The pip package manager is also required to easily install LangServe and its dependencies. Pip is generally installed by default with recent versions of Python. To make sure, run pip --version. If pip isn't present, refer to the official Python documentation for installation instructions specific to your operating system.
A basic knowledge of the LangChain framework is strongly recommended to get the most out of LangServe. You should be comfortable with key concepts such as agents, chains, language models, and prompts. If you're new to LangChain, it's advisable to familiarize yourself with the official documentation and go through some examples before moving on to LangServe.
Similarly, an understanding of the basics of FastAPI, the web framework that LangServe is built on, will be useful for customizing and debugging your applications if needed. Since FastAPI is a very popular and well-documented framework, you'll easily find plenty of online resources to help you learn its core concepts, such as routing, dependencies, and request/response handling.

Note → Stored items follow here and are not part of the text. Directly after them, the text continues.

-- ==== Sys2Proof/Laws/Bits.lean ====
section
/-! SUPPORT. The bits of the concatenations the packets and the shifter use. -/

namespace Sys2Proof.Machine

theorem byte3_getLsbD (rsv : BitVec 5) (bit : BitPos) (i : Nat) :
    (byte3 rsv bit).getLsbD i = if i < 3 then bit.getLsbD i else rsv.getLsbD (i - 3) := by
  have h : (byte3 rsv bit).getLsbD i = (rsv ++ bit).getLsbD i := rfl
  rw [h, BitVec.getLsbD_append]

theorem delayOf_getLsbD (lo hi : Byte) (i : Nat) :
    (delayOf lo hi).getLsbD i = if i < 8 then lo.getLsbD i else hi.getLsbD (i - 8) := by
  have h : (delayOf lo hi).getLsbD i = (hi ++ lo).getLsbD i := rfl
  rw [h, BitVec.getLsbD_append]

/-- The shifter moves every bit up by one and puts the sampled bit at the bottom (43_transfer.md R113). -/
theorem shiftIn_getLsbD (data : Byte) (m : Bool) (i : Nat) :
    (shiftIn data m).getLsbD i = if i = 0 then m else decide (i < 8) && data.getLsbD (i - 1) := by
  have h : (shiftIn data m).getLsbD i = (data.extractLsb' 0 7 ++ BitVec.ofBool m).getLsbD i := rfl
  rw [h, BitVec.getLsbD_append]
  by_cases hi : i = 0
  · subst hi; cases m <;> rfl
  · have h1 : ¬ i < 1 := by omega
    simp only [hi, h1, if_false, BitVec.getLsbD_extractLsb', Nat.zero_add]
    congr 1
    simp only [decide_eq_decide]
    omega

/-- The two halves of a delay field make it up again. -/
theorem delayOf_halves (d : Delay) : delayOf (delayLo d) (delayHi d) = d := by
  apply BitVec.eq_of_getLsbD_eq
  intro i hi
  rw [delayOf_getLsbD]
  by_cases h : i < 8
  · simp [delayLo, h]
  · have h1 : i - 8 < 8 := by omega
    have h2 : 8 + (i - 8) = i := by omega
    simp [delayHi, h, h1, h2]

theorem delayLo_delayOf (lo hi : Byte) : delayLo (delayOf lo hi) = lo := by
  apply BitVec.eq_of_getLsbD_eq
  intro i hi
  simp only [delayLo, BitVec.getLsbD_extractLsb', delayOf_getLsbD, Nat.zero_add]
  simp [hi]

theorem delayHi_delayOf (lo hi : Byte) : delayHi (delayOf lo hi) = hi := by
  apply BitVec.eq_of_getLsbD_eq
  intro i h
  simp only [delayHi, BitVec.getLsbD_extractLsb', delayOf_getLsbD]
  simp [h]

theorem rsvOf_byte3 (rsv : BitVec 5) (bit : BitPos) : rsvOf (byte3 rsv bit) = rsv := by
  apply BitVec.eq_of_getLsbD_eq
  intro i h
  simp only [rsvOf, BitVec.getLsbD_extractLsb', byte3_getLsbD]
  simp [h]

theorem bitOf_byte3 (rsv : BitVec 5) (bit : BitPos) : bitOf (byte3 rsv bit) = bit := by
  apply BitVec.eq_of_getLsbD_eq
  intro i h
  simp only [bitOf, BitVec.getLsbD_extractLsb', byte3_getLsbD, Nat.zero_add]
  simp [h]

theorem byte3_parts (b3 : Byte) : byte3 (rsvOf b3) (bitOf b3) = b3 := by
  apply BitVec.eq_of_getLsbD_eq
  intro i hi
  rw [byte3_getLsbD]
  by_cases h : i < 3
  · simp [bitOf, h]
  · have h1 : i - 3 < 5 := by omega
    have h2 : 3 + (i - 3) = i := by omega
    simp [rsvOf, h, h1, h2]

end Sys2Proof.Machine
end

Finally, while not strictly necessary to get started, having a grasp of REST APIs, JSON schemas, and OpenAPI documentation will allow you to understand LangServe's internal workings more deeply and make the most of its automatic generation capabilities.
In summary, make sure you have:
pip installedLangChain (agents, chains, models)FastAPI (routing, dependencies, requests/responses)Once these prerequisites are met, you'll be ready to install LangServe and create your first application!
Installing LangServe is very straightforward using the pip package manager. Before proceeding with the installation, it's recommended to create and activate a new Python virtual environment to avoid any conflicts with system packages or other projects. You can use venv, conda, or any other virtual environment management tool of your choice.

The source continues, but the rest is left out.